Where the records below reach the line containing "let bad (a : Nat × Nat)", start transcribing, and end with the line containing "f _ _ _ => f.opcode", exactly and with nothing else added.

*** Study material

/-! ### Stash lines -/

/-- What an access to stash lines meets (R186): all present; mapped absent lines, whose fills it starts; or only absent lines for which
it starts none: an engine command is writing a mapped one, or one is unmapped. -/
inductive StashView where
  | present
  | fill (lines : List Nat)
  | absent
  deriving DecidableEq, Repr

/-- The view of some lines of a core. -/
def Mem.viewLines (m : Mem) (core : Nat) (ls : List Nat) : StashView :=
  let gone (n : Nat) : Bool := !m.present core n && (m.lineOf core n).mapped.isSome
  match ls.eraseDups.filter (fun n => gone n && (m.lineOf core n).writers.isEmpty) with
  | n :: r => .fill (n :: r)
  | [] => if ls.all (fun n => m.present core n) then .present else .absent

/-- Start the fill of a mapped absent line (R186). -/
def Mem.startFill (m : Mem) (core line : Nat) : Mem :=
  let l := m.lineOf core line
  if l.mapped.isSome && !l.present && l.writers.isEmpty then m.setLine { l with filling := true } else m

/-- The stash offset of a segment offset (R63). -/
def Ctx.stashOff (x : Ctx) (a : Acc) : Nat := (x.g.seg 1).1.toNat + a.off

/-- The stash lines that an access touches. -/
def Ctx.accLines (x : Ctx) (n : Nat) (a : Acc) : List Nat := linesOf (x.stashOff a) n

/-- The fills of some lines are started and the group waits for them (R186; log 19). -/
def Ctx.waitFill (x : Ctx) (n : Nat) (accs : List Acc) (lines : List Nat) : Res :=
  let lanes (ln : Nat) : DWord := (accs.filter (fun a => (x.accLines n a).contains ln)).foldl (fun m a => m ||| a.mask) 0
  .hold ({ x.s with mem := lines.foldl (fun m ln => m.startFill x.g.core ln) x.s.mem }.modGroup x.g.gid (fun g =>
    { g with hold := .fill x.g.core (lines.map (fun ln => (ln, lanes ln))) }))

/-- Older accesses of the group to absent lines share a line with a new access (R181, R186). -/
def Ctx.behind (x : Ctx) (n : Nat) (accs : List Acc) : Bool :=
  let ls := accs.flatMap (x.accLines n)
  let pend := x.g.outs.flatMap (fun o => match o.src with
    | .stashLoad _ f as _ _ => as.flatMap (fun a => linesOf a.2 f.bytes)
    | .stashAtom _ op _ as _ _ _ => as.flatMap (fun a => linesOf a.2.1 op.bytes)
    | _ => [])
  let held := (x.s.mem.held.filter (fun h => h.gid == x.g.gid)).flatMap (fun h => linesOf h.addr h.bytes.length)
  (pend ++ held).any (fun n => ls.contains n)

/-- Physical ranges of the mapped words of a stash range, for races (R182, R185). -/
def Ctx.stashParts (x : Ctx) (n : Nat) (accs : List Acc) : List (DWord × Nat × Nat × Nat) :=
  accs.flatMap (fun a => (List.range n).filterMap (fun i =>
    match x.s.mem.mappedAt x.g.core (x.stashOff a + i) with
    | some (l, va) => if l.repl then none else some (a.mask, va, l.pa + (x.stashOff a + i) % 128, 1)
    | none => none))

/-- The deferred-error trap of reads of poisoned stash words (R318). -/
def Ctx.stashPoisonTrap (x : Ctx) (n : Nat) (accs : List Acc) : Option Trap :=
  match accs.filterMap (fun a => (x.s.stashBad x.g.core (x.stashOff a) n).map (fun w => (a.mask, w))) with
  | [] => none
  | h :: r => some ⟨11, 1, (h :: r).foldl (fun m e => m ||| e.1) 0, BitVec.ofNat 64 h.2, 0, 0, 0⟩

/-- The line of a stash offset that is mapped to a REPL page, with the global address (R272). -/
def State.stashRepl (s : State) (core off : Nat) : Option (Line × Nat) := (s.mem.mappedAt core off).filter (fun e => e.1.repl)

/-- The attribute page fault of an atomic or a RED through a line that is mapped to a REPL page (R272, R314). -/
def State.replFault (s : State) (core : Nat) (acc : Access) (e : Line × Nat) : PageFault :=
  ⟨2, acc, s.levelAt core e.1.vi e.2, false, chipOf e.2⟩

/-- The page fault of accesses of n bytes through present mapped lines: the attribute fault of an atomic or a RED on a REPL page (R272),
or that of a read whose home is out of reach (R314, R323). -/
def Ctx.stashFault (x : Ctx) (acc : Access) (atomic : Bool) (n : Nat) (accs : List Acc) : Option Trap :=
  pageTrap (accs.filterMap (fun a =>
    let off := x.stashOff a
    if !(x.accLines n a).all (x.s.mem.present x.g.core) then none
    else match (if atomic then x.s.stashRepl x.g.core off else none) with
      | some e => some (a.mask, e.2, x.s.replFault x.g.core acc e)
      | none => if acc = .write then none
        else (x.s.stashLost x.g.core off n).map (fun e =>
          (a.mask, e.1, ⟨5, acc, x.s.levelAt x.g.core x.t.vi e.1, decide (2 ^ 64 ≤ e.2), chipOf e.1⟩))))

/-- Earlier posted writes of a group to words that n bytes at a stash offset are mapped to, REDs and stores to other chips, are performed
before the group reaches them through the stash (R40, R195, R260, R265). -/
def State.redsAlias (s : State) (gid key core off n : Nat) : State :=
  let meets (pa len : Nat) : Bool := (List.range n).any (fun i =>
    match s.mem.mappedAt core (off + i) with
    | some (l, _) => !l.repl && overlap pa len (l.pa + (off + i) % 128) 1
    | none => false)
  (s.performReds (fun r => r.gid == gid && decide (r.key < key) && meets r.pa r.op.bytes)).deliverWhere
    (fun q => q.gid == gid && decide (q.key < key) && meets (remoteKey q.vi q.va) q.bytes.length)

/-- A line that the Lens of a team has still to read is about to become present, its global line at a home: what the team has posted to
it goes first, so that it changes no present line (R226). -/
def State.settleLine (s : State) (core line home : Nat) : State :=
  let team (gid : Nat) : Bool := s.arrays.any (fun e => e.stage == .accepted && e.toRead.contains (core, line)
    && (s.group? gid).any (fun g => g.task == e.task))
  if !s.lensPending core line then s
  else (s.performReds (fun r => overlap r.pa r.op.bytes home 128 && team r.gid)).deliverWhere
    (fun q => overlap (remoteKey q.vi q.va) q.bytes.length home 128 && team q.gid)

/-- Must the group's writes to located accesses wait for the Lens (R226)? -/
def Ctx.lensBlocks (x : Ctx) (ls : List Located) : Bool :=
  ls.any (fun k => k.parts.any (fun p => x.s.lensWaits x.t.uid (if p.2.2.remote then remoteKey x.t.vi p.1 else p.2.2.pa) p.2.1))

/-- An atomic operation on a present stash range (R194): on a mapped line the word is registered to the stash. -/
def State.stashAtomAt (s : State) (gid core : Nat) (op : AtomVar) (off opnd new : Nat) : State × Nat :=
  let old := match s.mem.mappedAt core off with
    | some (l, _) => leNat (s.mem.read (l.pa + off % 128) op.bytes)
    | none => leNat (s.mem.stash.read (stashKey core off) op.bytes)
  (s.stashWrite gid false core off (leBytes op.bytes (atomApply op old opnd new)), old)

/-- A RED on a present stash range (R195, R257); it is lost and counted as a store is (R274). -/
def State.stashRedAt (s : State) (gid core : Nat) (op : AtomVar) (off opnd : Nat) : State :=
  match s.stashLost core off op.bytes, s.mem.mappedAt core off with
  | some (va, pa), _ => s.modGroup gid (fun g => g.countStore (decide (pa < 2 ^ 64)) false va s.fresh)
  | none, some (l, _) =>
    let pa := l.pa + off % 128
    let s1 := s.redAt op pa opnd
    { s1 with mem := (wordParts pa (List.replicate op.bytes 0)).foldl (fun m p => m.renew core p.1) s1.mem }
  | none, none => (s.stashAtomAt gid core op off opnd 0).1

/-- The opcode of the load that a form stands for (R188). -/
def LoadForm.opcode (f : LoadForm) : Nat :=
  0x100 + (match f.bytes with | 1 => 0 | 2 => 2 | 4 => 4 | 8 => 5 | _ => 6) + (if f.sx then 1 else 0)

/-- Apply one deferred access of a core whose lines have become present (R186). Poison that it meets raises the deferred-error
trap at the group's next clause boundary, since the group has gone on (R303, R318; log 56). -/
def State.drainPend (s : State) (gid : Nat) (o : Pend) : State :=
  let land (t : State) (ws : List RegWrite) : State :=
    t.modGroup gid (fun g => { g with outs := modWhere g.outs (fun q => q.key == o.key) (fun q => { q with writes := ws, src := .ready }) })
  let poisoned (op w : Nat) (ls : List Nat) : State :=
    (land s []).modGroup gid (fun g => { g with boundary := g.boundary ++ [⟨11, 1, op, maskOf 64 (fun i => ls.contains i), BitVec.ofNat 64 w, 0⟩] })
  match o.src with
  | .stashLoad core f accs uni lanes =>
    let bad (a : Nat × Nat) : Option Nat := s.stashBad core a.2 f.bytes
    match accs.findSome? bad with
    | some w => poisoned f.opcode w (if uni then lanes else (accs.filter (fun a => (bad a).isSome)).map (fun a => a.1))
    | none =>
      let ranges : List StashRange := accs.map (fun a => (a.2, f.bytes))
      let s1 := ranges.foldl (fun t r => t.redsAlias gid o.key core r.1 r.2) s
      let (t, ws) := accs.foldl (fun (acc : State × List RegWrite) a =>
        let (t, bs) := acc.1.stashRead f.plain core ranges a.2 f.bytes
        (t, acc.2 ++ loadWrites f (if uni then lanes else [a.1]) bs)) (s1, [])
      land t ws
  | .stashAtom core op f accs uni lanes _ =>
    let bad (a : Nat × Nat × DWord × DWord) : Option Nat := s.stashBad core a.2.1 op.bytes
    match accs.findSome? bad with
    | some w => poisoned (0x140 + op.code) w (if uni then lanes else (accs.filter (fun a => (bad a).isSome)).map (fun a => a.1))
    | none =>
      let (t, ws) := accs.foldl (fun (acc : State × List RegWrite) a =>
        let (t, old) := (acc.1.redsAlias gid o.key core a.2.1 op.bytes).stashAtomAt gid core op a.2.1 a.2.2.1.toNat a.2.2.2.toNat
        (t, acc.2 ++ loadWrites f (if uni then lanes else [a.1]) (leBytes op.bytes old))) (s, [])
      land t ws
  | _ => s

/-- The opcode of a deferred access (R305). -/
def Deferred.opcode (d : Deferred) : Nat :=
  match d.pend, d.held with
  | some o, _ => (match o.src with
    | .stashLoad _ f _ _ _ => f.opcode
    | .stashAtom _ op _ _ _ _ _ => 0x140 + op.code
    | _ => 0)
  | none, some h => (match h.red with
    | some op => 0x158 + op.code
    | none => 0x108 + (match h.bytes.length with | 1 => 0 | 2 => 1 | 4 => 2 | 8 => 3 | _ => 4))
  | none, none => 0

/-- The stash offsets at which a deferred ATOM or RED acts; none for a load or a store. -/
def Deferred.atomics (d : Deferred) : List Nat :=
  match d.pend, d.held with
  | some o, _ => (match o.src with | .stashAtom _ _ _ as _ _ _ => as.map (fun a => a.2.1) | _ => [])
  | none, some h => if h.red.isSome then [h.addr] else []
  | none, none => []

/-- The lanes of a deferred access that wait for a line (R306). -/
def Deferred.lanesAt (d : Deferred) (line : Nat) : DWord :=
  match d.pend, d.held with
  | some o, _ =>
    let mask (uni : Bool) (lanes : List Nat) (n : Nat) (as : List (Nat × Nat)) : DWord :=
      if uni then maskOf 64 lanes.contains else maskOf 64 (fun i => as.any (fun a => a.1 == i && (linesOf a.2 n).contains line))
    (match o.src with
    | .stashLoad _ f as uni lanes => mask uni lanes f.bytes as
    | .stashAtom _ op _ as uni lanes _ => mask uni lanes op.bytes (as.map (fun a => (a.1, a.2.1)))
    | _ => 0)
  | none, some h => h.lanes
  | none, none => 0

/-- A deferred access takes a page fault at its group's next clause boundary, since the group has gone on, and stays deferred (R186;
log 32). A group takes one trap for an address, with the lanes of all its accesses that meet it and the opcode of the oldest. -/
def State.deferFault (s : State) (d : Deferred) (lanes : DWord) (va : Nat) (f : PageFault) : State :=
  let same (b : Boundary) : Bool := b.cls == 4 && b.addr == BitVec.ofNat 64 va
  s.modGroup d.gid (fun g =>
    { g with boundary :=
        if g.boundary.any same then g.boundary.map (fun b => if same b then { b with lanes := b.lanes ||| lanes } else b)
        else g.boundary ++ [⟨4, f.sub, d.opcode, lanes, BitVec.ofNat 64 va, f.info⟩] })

******

Response box —
    let bad (a : Nat × Nat) : Option Nat := s.stashBad core a.2 f.bytes
    match accs.findSome? bad with
    | some w => poisoned f.opcode w (if uni then lanes else (accs.filter (fun a => (bad a).isSome)).map (fun a => a.1))
    | none =>
      let ranges : List StashRange := accs.map (fun a => (a.2, f.bytes))
      let s1 := ranges.foldl (fun t r => t.redsAlias gid o.key core r.1 r.2) s
      let (t, ws) := accs.foldl (fun (acc : State × List RegWrite) a =>
        let (t, bs) := acc.1.stashRead f.plain core ranges a.2 f.bytes
        (t, acc.2 ++ loadWrites f (if uni then lanes else [a.1]) bs)) (s1, [])
      land t ws
  | .stashAtom core op f accs uni lanes _ =>
    let bad (a : Nat × Nat × DWord × DWord) : Option Nat := s.stashBad core a.2.1 op.bytes
    match accs.findSome? bad with
    | some w => poisoned (0x140 + op.code) w (if uni then lanes else (accs.filter (fun a => (bad a).isSome)).map (fun a => a.1))
    | none =>
      let (t, ws) := accs.foldl (fun (acc : State × List RegWrite) a =>
        let (t, old) := (acc.1.redsAlias gid o.key core a.2.1 op.bytes).stashAtomAt gid core op a.2.1 a.2.2.1.toNat a.2.2.2.toNat
        (t, acc.2 ++ loadWrites f (if uni then lanes else [a.1]) (leBytes op.bytes old))) (s, [])
      land t ws
  | _ => s

/-- The opcode of a deferred access (R305). -/
def Deferred.opcode (d : Deferred) : Nat :=
  match d.pend, d.held with
  | some o, _ => (match o.src with
    | .stashLoad _ f _ _ _ => f.opcode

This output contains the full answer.